Hey retailers, does your heart belong to mobile?
It better. It’s going to be a $20 billion holiday this year (not to mention the roughly $703 million spent by pet owners last Valentine’s Day).
And at least 17 percent of that is estimated be done via mobile devices.
To gain a sense of how ready merchants are for the first shopping holiday to follow a somewhat disappointing Christmas 2015, MPD CEO Karen Webster spoke with BlueSnap CEO Ralph Dangelmaier about one of the industry’s all-time hot button topics: checkout conversion and what it has the potential to cost retailers.
Which can be as much as 42 percent of their sales, depending on the type of merchant and just how much friction there is.
“We’ve done a bunch of work together to show that there is a big problem called checkout abandonment. Especially on mobile,” Dangelmaier said. “Three out of 10 people buying Valentine’s gifts [this year] will do it on their mobile phone. But what we found is that almost 80 percent of merchants are not optimized for checkout on their phone. And that’s going to create abandonment problems.”
Which begs the next question: “So how do you get optimized?”
For one, Dangelmaier says that it starts by delivering the same type of experiences consumers are encountering while shopping online using a computer. At the moment, however, there are too many fields to fill out, and the text is too hard to read, among other things, Dangelmaier says.
Merchants haven’t put enough weight into mobile and its impact on converting shoppers into buyers and completing purchases at checkout.
And then there’s the notion of discounts and coupons – especially pervasive around Valentine’s Day as retailers look to score lots of sales. BlueSnap’s Checkout Conversion Index indicates that 10 percent of shoppers will abandon their carts if they don’t have — or can’t easily find — a coupon to apply at checkout.
Yet somehow, what BlueSnap and Dangelmaier are seeing is that a lot of merchants haven’t built platforms that can easily execute coupon codes.
“It’s hard for consumers to get them, it’s hard for them to enter those codes. Many merchants have been taking advantage of that,” he emphasized. “It is something consumers are really looking for.”
Outside of the traditional retailers, there’s another subset of merchants that are also likely looking to cash in on the upcoming holiday: subscription dating sites. While it sounds like integrating online payment options into mobile apps/devices would be more complicated for the sector, Dangelmaier says that’s certainly not the case.
But it is for merchants that haven’t kept up to speed with what consumers are demanding.
“It’s not that complicated for anyone to offer subscriptions. But a lot of merchants don’t have the capability to do that with their current platforms. We know that [15-20 percent] people — especially on dating sites — want to try it. A subscription is a really nice vehicle to try something before they buy.”
Just like investing in making their sites mobile-optimized, Dangelmaier says that merchants should be doing the same when it comes to offering subscription services.
What the PYMNTS Checkout Conversion Index research, done in collaboration with BlueSnap,has concluded is that despite the ease of connected devices influencing how, where and why consumers pay a certain way, there are still plenty of merchants left behind. And despite the estimates for eCommerce growth, consumers continue to abandon their virtual carts at alarmingly high rates, because so many of them are transacting — or would like to — on mobile devices.
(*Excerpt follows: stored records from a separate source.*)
/-- A port that none of the sessions `m` to `n - 1` holds is as it was after their turns (R11, R105). -/
theorem State.Coherent.settleUpTo_port {s : State} (hs : s.Coherent) {m n p : Nat} {q : Port} (hmn : m ≤ n)
    (hq : (settleUpTo m s).ports[p]? = some q)
    (hnot : ∀ j, m ≤ j → j < n → q.owned = true → q.owner.toNat ≠ j) : (settleUpTo n s).ports[p]? = some q := by
  induction n, hmn using Nat.le_induction with
  | base => exact hq
  | succ n hmn ih =>
    have hq' := ih fun j hm hn => hnot j hm (Nat.lt_succ_of_lt hn)
    rw [settleUpTo_succ]
    rcases (settleUpTo n s).onSession_cases n settle with ⟨-, h⟩ | ⟨y, hy, h⟩
    · rwa [h]
    · rw [h]
      exact settle_port_of_not_held ((hs.settleUpTo_settled n).1.engine_sound hy) hq' (hnot n hmn n.lt_succ_self)

/-- The turn of a session in the `Settle` of all (R11): it runs on the record and the port that the session holds as
they were, its record stays, and the port does if it is left free. -/
theorem State.Coherent.settle_turn {s : State} (hs : s.Coherent) {k p : Nat} {x : Session} {q : Port}
    (hx : s.sessions[k]? = some x) (hq : s.ports[p]? = some q) (howner : q.owner.toNat = k) :
    ∃ e : Engine, e.ses = x ∧ e.ports[p]? = some q ∧ (settleAll s).sessions[k]? = some (settle e).ses ∧
      ∀ r : Port, (settle e).ports[p]? = some r → r.owned = false → (settleAll s).ports[p]? = some r := by
  have hlt : k < s.sessions.length := (List.getElem?_eq_some_iff.mp hx).1
  have hxk : (settleUpTo k s).sessions[k]? = some x := (settleUpTo_later k k s le_rfl).trans hx
  have hqk : (settleUpTo k s).ports[p]? = some q :=
    hs.settleUpTo_port k.zero_le hq fun j _ hj _ => howner ▸ hj.ne'
  have hturn : settleUpTo (k + 1) s = (settleUpTo k s).withEngine k (settle ((settleUpTo k s).engine k x)) :=
    State.onSession_some k settle _ x hxk
  refine ⟨(settleUpTo k s).engine k x, rfl, hqk, ?session, fun r hr hfree => ?port⟩
  case session =>
    rw [settleAll, settleUpTo_session _ k s hlt, hturn]
    simp [hlt]
  case port =>
    exact hs.settleUpTo_port hlt (by rw [hturn]; exact hr) fun _ _ _ ho => absurd (hfree.symm.trans ho) nofun

/-! ### `End` in the middle of a transaction -/

/-- R306: `End` of an operation that is no guard exit. -/
theorem endOp_of_not_guardExit {e : Engine} (c : ErrCode) (h : isGuardExit e.ses.lastOp = false) :
    endOp c e = finish c e := by
  rcases endOp_cases c e with ⟨-, hend⟩ | ⟨-, hg, -⟩
  · exact hend
  · exact absurd (h.symm.trans hg) nofun

/-- R285: the guard's end on an Open session releases its port. -/
theorem guardFinish_of_open {e : Engine} (ho : e.ses.isOpen = true) {q : Port}
    (hq : e.ports[e.ses.portSel.toNat]? = some q) :
    guardFinish e =
      { e with
        ses := { e.ses with
          phase := .idle, busy := false, isOpen := false, guardActive := false, err := .noError, done := true }
        ports := e.ports.set e.ses.portSel.toNat { q with owned := false, owner := 0#3 } } := by
  rw [guardFinish, closeAction_of_open ho hq]
  rfl

/-- R285, R306: `End` of a guard exit's transaction: the code goes to GDIS and the port is released. -/
theorem endOp_of_exiting {e : Engine} (c : ErrCode) (h : e.ses.Exiting) (ho : e.ses.isOpen = true) {q : Port}
    (hq : e.ports[e.ses.portSel.toNat]? = some q) :
    endOp c e =
      { e with
        ses := { e.ses with
          phase := .idle, busy := false, gdis := some c, isOpen := false, guardActive := false
          err := .noError, done := true }
        ports := e.ports.set e.ses.portSel.toNat { q with owned := false, owner := 0#3 } } := by
  rcases endOp_cases c e with ⟨hidle | hop, -⟩ | ⟨-, -, hend⟩
  · exact absurd hidle h.active
  · exact absurd (hop.symm.trans h.op) nofun
  · rw [hend]
    exact guardFinish_of_open
      (e := { e with ses := { e.ses with phase := .idle, busy := false, gdis := some c } }) ho hq

/-! ### The phase that the next tick ends -/

/-- The next tick brings CNT to the timeout of the phase in progress, whose code is `c` (R185). -/
inductive Session.TimesOut (x : Session) : ErrCode → Prop where
  | write (hp : x.phase = .tx) (hcnt : x.cnt.toNat + 1 = x.wrT.toNat) : x.TimesOut .writeTimeout
  | read (hp : x.phase = .rx) (hcnt : x.cnt.toNat + 1 = x.rdT.toNat) : x.TimesOut .readTimeout

theorem Session.TimesOut.active {x : Session} {c : ErrCode} (h : x.TimesOut c) : x.phase ≠ .idle := by
  cases h with
  | write hp | read hp => rw [hp]; exact nofun

/-- Below a timeout CNT is below its ceiling (R184). -/
theorem Session.TimesOut.tickSession {x : Session} {c : ErrCode} (h : x.TimesOut c) :
    tickSession x = { x with cnt := x.cnt + 1#16 } := by
  have hne : x.cnt ≠ 0xFFFF#16 := by
    cases h with
    | write _ hcnt | read _ hcnt => bv_omega
  rw [Machine.tickSession, if_neg h.active, if_neg hne]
Checkout conversion, especially on mobile devices, is a huge problem that needs to be addressed – well, that is if merchants want to cash in on their fair share of the roughly $147 billion lost due to friction in the checkout process. When nearly 40 percent of online sales simply won’t go through — in many cases, without merchants even realizing it – merchants lose out. Whether that is because of friction in the checkout process, consumer confidence in a merchant or how merchants handle payment declines, the result is the same: a lost sales opportunity – and maybe forever.
But it doesn’t have to be that way – if retailers ♥ their checkout process and optimize it for mobile.